Task requirements >> Please give an exact copy of every line from the one holding "[.tx, .thm], p" through the final line of the records below.

::: Records provided :::

theorem changesOnly_set_hb_fus {l : List Part} {s x : State} {v0 : Hb} {v1 : _} (m : ∀ p ∈ [.hb, .fus], p ∈ l) (c : .flash ∈ l ∨ v0.recs = x.hb.recs ∧ v0.clearLog = x.hb.clearLog) :
    changesOnly l s { x with hb := v0, fus := v1 } ↔ changesOnly l s x := by
  have e : changesOnly l x { x with hb := v0, fus := v1 } := by
    intro p hp
    cases p
    case hmem => exact ⟨fun _ => rfl, fun _ _ => rfl⟩
    case dev => exact ⟨rfl, rfl, rfl, rfl⟩
    case flash => exact c.resolve_left hp
    all_goals first | exact rfl | exact absurd (m _ (by decide)) hp
  exact ⟨fun h => changesOnly_trans h (changesOnly_symm e), fun h => changesOnly_trans h e⟩

theorem changesOnly_set_host_out {l : List Part} {s x : State} {v0 : HostIf} {v1 : _} (m : ∀ p ∈ [.host, .out], p ∈ l) (a : .hmem ∈ l ∨ v0.mem = x.host.mem ∧ v0.rings = x.host.rings) :
    changesOnly l s { x with host := v0, out := v1 } ↔ changesOnly l s x := by
  have e : changesOnly l x { x with host := v0, out := v1 } := by
    intro p hp
    cases p
    case hmem => exact (a.resolve_left hp).elim fun h k => ⟨fun r => by unfold ringPlace ringOf; simp only [k], fun _ _ => by simp only [h]⟩
    case dev => exact ⟨rfl, rfl, rfl, rfl⟩
    case flash => exact ⟨rfl, rfl⟩
    all_goals first | exact rfl | exact absurd (m _ (by decide)) hp
  exact ⟨fun h => changesOnly_trans h (changesOnly_symm e), fun h => changesOnly_trans h e⟩

theorem changesOnly_set_ldl_cru {l : List Part} {s x : State} {v0 : Ladle} {v1 : _} (m : ∀ p ∈ [.ldl, .cru], p ∈ l) (b : .dev ∈ l ∨ v0.dram = x.ldl.dram ∧ v0.rxCap = x.ldl.rxCap ∧ v0.orxCap = x.ldl.orxCap ∧ v0.commit = x.ldl.commit) :
    changesOnly l s { x with ldl := v0, cru := v1 } ↔ changesOnly l s x := by
  have e : changesOnly l x { x with ldl := v0, cru := v1 } := by
    intro p hp
    cases p
    case hmem => exact ⟨fun _ => rfl, fun _ _ => rfl⟩
    case dev => exact b.resolve_left hp
    case flash => exact ⟨rfl, rfl⟩
    all_goals first | exact rfl | exact absurd (m _ (by decide)) hp
  exact ⟨fun h => changesOnly_trans h (changesOnly_symm e), fun h => changesOnly_trans h e⟩

theorem changesOnly_set_ldl_rx {l : List Part} {s x : State} {v0 : Ladle} {v1 : _} (m : ∀ p ∈ [.ldl, .rx], p ∈ l) (b : .dev ∈ l ∨ v0.dram = x.ldl.dram ∧ v0.rxCap = x.ldl.rxCap ∧ v0.orxCap = x.ldl.orxCap ∧ v0.commit = x.ldl.commit) :
    changesOnly l s { x with ldl := v0, rx := v1 } ↔ changesOnly l s x := by
  have e : changesOnly l x { x with ldl := v0, rx := v1 } := by
    intro p hp
    cases p
    case hmem => exact ⟨fun _ => rfl, fun _ _ => rfl⟩
    case dev => exact b.resolve_left hp
    case flash => exact ⟨rfl, rfl⟩
    all_goals first | exact rfl | exact absurd (m _ (by decide)) hp
  exact ⟨fun h => changesOnly_trans h (changesOnly_symm e), fun h => changesOnly_trans h e⟩

theorem changesOnly_set_mod_anl {l : List Part} {s x : State} {v0 : _} {v1 : _} (m : ∀ p ∈ [.mod, .anl], p ∈ l) :
    changesOnly l s { x with mod := v0, anl := v1 } ↔ changesOnly l s x := by
  have e : changesOnly l x { x with mod := v0, anl := v1 } := by
    intro p hp
    cases p
    case hmem => exact ⟨fun _ => rfl, fun _ _ => rfl⟩
    case dev => exact ⟨rfl, rfl, rfl, rfl⟩
    case flash => exact ⟨rfl, rfl⟩
    all_goals first | exact rfl | exact absurd (m _ (by decide)) hp
  exact ⟨fun h => changesOnly_trans h (changesOnly_symm e), fun h => changesOnly_trans h e⟩

theorem changesOnly_set_pwr_hld {l : List Part} {s x : State} {v0 : _} {v1 : _} (m : ∀ p ∈ [.pwr, .hld], p ∈ l) :
    changesOnly l s { x with pwr := v0, hld := v1 } ↔ changesOnly l s x := by
  have e : changesOnly l x { x with pwr := v0, hld := v1 } := by
    intro p hp
    cases p
    case hmem => exact ⟨fun _ => rfl, fun _ _ => rfl⟩
    case dev => exact ⟨rfl, rfl, rfl, rfl⟩
    case flash => exact ⟨rfl, rfl⟩
    all_goals first | exact rfl | exact absurd (m _ (by decide)) hp
  exact ⟨fun h => changesOnly_trans h (changesOnly_symm e), fun h => changesOnly_trans h e⟩

theorem changesOnly_set_tb_run {l : List Part} {s x : State} {v0 : Tb} {v1 : _} (m : ∀ p ∈ [.tb, .run], p ∈ l) :
    changesOnly l s { x with tb := v0, run := v1 } ↔ changesOnly l s x := by
  have e : changesOnly l x { x with tb := v0, run := v1 } := by
    intro p hp
    cases p
    case hmem => exact ⟨fun _ => rfl, fun _ _ => rfl⟩
    case dev => exact ⟨rfl, rfl, rfl, rfl⟩
    case flash => exact ⟨rfl, rfl⟩
    all_goals first | exact rfl | exact absurd (m _ (by decide)) hp
  exact ⟨fun h => changesOnly_trans h (changesOnly_symm e), fun h => changesOnly_trans h e⟩

theorem changesOnly_set_tb_syn {l : List Part} {s x : State} {v0 : Tb} {v1 : _} (m : ∀ p ∈ [.tb, .syn], p ∈ l) :
    changesOnly l s { x with tb := v0, syn := v1 } ↔ changesOnly l s x := by
  have e : changesOnly l x { x with tb := v0, syn := v1 } := by
    intro p hp
    cases p
    case hmem => exact ⟨fun _ => rfl, fun _ _ => rfl⟩
    case dev => exact ⟨rfl, rfl, rfl, rfl⟩
    case flash => exact ⟨rfl, rfl⟩
    all_goals first | exact rfl | exact absurd (m _ (by decide)) hp
  exact ⟨fun h => changesOnly_trans h (changesOnly_symm e), fun h => changesOnly_trans h e⟩

theorem changesOnly_set_thm_gen {l : List Part} {s x : State} {v0 : _} {v1 : _} (m : ∀ p ∈ [.thm, .gen], p ∈ l) :
    changesOnly l s { x with thm := v0, gen := v1 } ↔ changesOnly l s x := by
  have e : changesOnly l x { x with thm := v0, gen := v1 } := by
    intro p hp
    cases p
    case hmem => exact ⟨fun _ => rfl, fun _ _ => rfl⟩
    case dev => exact ⟨rfl, rfl, rfl, rfl⟩
    case flash => exact ⟨rfl, rfl⟩
    all_goals first | exact rfl | exact absurd (m _ (by decide)) hp
  exact ⟨fun h => changesOnly_trans h (changesOnly_symm e), fun h => changesOnly_trans h e⟩

theorem changesOnly_set_tx_rx {l : List Part} {s x : State} {v0 : _} {v1 : _} (m : ∀ p ∈ [.tx, .rx], p ∈ l) :
    changesOnly l s { x with tx := v0, rx := v1 } ↔ changesOnly l s x := by
  have e : changesOnly l x { x with tx := v0, rx := v1 } := by
    intro p hp
    cases p
    case hmem => exact ⟨fun _ => rfl, fun _ _ => rfl⟩
    case dev => exact ⟨rfl, rfl, rfl, rfl⟩
    case flash => exact ⟨rfl, rfl⟩
    all_goals first | exact rfl | exact absurd (m _ (by decide)) hp
  exact ⟨fun h => changesOnly_trans h (changesOnly_symm e), fun h => changesOnly_trans h e⟩

theorem changesOnly_set_tx_thm {l : List Part} {s x : State} {v0 : _} {v1 : _} (m : ∀ p ∈ [.tx, .thm], p ∈ l) :
    changesOnly l s { x with tx := v0, thm := v1 } ↔ changesOnly l s x := by
  have e : changesOnly l x { x with tx := v0, thm := v1 } := by
    intro p hp
    cases p
    case hmem => exact ⟨fun _ => rfl, fun _ _ => rfl⟩
    case dev => exact ⟨rfl, rfl, rfl, rfl⟩
    case flash => exact ⟨rfl, rfl⟩
    all_goals first | exact rfl | exact absurd (m _ (by decide)) hp
  exact ⟨fun h => changesOnly_trans h (changesOnly_symm e), fun h => changesOnly_trans h e⟩

theorem changesOnly_set_fh_cru_gen {l : List Part} {s x : State} {v0 : _} {v1 : _} {v2 : _} (m : ∀ p ∈ [.fh, .cru, .gen], p ∈ l) :
    changesOnly l s { x with fh := v0, cru := v1, gen := v2 } ↔ changesOnly l s x := by
  have e : changesOnly l x { x with fh := v0, cru := v1, gen := v2 } := by
    intro p hp
    cases p
    case hmem => exact ⟨fun _ => rfl, fun _ _ => rfl⟩
    case dev => exact ⟨rfl, rfl, rfl, rfl⟩
    case flash => exact ⟨rfl, rfl⟩
    all_goals first | exact rfl | exact absurd (m _ (by decide)) hp
  exact ⟨fun h => changesOnly_trans h (changesOnly_symm e), fun h => changesOnly_trans h e⟩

:::

Exercise output >>
theorem changesOnly_set_tx_thm {l : List Part} {s x : State} {v0 : _} {v1 : _} (m : ∀ p ∈ [.tx, .thm], p ∈ l) :
    changesOnly l s { x with tx := v0, thm := v1 } ↔ changesOnly l s x := by
  have e : changesOnly l x { x with tx := v0, thm := v1 } := by
    intro p hp
    cases p
    case hmem => exact ⟨fun _ => rfl, fun _ _ => rfl⟩
    case dev => exact ⟨rfl, rfl, rfl, rfl⟩
    case flash => exact ⟨rfl, rfl⟩
    all_goals first | exact rfl | exact absurd (m _ (by decide)) hp
  exact ⟨fun h => changesOnly_trans h (changesOnly_symm e), fun h => changesOnly_trans h e⟩

theorem changesOnly_set_fh_cru_gen {l : List Part} {s x : State} {v0 : _} {v1 : _} {v2 : _} (m : ∀ p ∈ [.fh, .cru, .gen], p ∈ l) :
    changesOnly l s { x with fh := v0, cru := v1, gen := v2 } ↔ changesOnly l s x := by
  have e : changesOnly l x { x with fh := v0, cru := v1, gen := v2 } := by
    intro p hp
    cases p
    case hmem => exact ⟨fun _ => rfl, fun _ _ => rfl⟩
    case dev => exact ⟨rfl, rfl, rfl, rfl⟩
    case flash => exact ⟨rfl, rfl⟩
    all_goals first | exact rfl | exact absurd (m _ (by decide)) hp
  exact ⟨fun h => changesOnly_trans h (changesOnly_symm e), fun h => changesOnly_trans h e⟩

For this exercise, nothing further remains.